YOUR INSTRUCTIONS: Only the lines of the data below from the one with "let z := (x - one) * one / (x + one)" through the one with "let scaled : Int := signed neg m" are wanted. Repeat them exactly.

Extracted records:
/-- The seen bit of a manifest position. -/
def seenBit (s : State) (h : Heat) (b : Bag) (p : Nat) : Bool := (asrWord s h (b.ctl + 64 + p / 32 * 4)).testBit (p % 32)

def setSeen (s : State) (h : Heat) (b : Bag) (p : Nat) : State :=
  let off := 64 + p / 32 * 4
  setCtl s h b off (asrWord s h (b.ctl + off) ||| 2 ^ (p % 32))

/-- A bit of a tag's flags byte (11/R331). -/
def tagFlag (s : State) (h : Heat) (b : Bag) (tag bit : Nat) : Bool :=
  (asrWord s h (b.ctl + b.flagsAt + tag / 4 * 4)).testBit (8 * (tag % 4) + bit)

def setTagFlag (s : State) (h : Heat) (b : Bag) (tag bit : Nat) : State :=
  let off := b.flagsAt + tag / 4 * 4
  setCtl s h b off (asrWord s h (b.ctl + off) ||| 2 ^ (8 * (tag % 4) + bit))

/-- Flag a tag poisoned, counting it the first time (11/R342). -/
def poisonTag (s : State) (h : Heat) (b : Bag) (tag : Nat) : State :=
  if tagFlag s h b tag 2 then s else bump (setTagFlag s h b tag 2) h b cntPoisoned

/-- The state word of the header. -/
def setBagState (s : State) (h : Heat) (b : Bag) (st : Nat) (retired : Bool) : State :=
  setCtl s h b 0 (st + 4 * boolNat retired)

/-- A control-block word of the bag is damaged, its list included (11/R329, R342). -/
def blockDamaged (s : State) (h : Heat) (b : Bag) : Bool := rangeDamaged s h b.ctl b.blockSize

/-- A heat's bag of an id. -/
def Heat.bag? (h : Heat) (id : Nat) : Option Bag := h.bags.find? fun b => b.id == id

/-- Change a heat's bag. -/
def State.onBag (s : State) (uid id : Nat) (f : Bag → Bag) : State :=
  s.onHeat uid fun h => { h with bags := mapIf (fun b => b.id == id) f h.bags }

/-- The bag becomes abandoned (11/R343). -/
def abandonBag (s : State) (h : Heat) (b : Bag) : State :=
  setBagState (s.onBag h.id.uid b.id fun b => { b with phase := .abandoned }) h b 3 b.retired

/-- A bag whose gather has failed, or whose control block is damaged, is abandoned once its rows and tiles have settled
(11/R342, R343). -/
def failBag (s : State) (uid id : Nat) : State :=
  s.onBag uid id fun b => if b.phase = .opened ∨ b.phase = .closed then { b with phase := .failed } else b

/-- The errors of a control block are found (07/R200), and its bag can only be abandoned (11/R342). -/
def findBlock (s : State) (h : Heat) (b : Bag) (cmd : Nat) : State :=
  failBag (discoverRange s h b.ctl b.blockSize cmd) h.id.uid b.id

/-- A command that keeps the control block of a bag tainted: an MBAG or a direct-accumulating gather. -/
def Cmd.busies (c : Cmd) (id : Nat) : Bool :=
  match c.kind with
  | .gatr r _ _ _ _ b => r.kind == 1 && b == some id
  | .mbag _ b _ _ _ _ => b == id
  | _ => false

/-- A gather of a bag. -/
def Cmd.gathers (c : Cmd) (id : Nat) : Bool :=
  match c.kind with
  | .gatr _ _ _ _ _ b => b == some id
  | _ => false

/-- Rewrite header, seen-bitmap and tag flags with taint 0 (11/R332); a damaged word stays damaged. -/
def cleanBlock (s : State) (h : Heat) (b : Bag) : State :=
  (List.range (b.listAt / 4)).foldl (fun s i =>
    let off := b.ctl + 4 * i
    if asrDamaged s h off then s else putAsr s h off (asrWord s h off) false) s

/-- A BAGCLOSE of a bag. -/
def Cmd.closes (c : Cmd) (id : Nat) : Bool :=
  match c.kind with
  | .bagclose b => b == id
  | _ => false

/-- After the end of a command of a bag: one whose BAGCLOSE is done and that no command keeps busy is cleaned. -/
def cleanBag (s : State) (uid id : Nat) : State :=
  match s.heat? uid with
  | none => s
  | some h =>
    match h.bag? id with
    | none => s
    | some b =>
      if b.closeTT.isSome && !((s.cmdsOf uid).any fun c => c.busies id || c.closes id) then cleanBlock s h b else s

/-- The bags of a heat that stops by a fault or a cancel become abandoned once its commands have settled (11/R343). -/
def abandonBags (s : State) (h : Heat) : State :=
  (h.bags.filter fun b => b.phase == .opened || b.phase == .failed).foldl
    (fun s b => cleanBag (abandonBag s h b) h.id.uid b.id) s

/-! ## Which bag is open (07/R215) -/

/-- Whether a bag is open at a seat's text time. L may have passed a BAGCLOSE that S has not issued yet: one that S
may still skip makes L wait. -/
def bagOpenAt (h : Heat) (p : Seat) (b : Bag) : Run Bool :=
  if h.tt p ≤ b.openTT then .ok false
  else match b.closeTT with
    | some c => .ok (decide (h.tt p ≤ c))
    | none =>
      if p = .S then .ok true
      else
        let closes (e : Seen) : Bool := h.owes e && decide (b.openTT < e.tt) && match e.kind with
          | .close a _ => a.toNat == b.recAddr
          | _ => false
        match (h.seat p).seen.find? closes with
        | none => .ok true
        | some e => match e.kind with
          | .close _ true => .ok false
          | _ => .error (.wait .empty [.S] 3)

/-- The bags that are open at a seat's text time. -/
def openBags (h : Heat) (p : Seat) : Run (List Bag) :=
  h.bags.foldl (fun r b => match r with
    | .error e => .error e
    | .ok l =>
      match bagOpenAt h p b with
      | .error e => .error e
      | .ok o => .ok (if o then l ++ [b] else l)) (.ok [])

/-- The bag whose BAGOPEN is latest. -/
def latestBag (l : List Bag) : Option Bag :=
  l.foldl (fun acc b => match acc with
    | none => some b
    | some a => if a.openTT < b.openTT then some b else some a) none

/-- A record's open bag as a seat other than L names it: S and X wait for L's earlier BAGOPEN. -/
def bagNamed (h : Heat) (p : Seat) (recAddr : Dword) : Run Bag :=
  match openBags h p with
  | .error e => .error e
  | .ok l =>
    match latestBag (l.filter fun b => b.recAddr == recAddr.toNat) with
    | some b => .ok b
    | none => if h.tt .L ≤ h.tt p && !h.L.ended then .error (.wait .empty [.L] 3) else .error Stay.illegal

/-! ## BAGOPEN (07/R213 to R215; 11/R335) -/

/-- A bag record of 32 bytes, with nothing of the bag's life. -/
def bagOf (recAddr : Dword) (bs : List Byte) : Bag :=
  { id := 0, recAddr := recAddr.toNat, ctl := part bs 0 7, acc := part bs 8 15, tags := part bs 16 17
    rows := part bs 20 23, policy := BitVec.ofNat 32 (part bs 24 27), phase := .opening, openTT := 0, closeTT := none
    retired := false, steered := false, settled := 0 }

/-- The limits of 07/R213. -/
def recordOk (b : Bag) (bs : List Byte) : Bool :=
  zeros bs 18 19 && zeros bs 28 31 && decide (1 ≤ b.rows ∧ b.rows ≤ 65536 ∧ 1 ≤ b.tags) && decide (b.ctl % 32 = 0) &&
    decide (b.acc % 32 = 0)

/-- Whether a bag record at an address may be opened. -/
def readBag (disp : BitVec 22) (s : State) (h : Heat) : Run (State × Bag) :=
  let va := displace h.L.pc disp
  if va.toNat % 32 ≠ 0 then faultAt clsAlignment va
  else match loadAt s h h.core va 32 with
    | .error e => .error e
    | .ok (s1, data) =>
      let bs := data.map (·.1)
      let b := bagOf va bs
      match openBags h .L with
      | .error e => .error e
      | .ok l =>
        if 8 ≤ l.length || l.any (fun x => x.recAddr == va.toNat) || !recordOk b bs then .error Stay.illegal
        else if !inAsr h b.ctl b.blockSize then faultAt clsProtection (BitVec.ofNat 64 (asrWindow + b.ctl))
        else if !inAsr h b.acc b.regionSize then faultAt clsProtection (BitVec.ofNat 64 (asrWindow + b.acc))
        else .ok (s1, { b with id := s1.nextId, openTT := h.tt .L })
---
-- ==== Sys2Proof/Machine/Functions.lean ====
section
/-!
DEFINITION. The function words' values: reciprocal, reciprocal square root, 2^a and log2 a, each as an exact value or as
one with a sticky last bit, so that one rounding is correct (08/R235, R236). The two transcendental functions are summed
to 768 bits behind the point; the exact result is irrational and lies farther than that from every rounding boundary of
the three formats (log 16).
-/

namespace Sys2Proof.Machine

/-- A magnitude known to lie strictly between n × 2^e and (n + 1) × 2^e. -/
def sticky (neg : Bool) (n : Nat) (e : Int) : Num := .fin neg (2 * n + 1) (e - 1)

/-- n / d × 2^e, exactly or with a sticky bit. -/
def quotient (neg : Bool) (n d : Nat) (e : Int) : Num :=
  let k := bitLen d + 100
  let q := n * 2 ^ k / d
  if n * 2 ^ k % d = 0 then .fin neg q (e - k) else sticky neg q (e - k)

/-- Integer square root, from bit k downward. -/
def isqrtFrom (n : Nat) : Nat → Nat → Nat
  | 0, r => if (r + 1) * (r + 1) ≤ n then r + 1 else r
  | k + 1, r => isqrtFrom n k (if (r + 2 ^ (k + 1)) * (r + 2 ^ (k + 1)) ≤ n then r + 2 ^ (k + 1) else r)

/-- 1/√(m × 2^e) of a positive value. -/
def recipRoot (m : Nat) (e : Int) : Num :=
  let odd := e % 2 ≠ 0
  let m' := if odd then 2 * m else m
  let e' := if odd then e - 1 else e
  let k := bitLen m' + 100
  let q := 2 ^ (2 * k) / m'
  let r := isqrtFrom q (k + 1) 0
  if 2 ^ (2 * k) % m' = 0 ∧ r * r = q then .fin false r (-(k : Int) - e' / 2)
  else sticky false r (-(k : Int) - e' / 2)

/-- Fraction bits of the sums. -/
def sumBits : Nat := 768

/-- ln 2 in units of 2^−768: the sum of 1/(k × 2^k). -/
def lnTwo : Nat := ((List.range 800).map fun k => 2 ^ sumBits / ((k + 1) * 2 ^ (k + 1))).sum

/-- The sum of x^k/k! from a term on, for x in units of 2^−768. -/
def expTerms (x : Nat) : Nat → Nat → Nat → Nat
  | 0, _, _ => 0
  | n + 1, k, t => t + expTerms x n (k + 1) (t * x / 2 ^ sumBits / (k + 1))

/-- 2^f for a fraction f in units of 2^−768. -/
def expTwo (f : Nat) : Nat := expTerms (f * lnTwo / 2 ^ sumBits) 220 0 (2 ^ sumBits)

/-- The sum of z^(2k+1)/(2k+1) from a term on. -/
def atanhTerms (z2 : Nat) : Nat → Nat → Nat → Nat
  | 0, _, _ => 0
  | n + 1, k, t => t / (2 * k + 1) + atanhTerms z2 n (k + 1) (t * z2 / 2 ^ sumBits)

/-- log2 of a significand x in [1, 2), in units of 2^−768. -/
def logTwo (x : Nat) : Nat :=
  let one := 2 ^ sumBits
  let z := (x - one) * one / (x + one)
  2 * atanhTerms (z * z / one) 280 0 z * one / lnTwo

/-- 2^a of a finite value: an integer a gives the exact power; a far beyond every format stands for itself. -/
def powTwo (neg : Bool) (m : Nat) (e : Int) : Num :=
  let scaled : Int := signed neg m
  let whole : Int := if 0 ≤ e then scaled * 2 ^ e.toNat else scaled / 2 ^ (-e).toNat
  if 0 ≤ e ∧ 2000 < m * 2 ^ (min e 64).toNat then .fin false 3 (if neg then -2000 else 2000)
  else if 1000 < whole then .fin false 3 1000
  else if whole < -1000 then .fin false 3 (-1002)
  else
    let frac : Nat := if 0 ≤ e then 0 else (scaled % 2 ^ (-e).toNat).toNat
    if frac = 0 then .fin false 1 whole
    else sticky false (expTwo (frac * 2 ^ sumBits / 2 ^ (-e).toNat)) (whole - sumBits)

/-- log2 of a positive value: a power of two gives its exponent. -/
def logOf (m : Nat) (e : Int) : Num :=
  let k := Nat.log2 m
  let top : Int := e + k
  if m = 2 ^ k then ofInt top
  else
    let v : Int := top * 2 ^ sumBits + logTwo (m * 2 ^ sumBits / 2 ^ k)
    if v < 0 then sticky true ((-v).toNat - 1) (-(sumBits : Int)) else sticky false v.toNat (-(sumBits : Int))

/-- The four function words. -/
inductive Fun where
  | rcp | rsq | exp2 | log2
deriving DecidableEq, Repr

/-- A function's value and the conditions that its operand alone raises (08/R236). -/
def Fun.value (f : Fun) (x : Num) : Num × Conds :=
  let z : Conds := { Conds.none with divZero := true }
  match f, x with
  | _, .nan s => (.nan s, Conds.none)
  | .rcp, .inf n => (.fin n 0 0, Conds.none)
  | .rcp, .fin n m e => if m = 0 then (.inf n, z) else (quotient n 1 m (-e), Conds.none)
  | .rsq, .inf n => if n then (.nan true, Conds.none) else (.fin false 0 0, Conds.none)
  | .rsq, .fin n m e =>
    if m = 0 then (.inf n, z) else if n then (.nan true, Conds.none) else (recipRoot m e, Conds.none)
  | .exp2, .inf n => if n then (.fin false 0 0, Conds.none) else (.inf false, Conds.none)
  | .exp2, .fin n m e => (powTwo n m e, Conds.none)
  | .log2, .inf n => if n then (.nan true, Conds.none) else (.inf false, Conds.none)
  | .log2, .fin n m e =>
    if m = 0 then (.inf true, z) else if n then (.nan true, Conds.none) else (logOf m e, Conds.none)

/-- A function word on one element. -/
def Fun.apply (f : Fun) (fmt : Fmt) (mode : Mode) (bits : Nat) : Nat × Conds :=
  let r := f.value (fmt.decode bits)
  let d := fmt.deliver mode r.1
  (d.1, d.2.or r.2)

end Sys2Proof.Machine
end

WRITTEN ANSWER:
  let z := (x - one) * one / (x + one)
  2 * atanhTerms (z * z / one) 280 0 z * one / lnTwo

/-- 2^a of a finite value: an integer a gives the exact power; a far beyond every format stands for itself. -/
def powTwo (neg : Bool) (m : Nat) (e : Int) : Num :=
  let scaled : Int := signed neg m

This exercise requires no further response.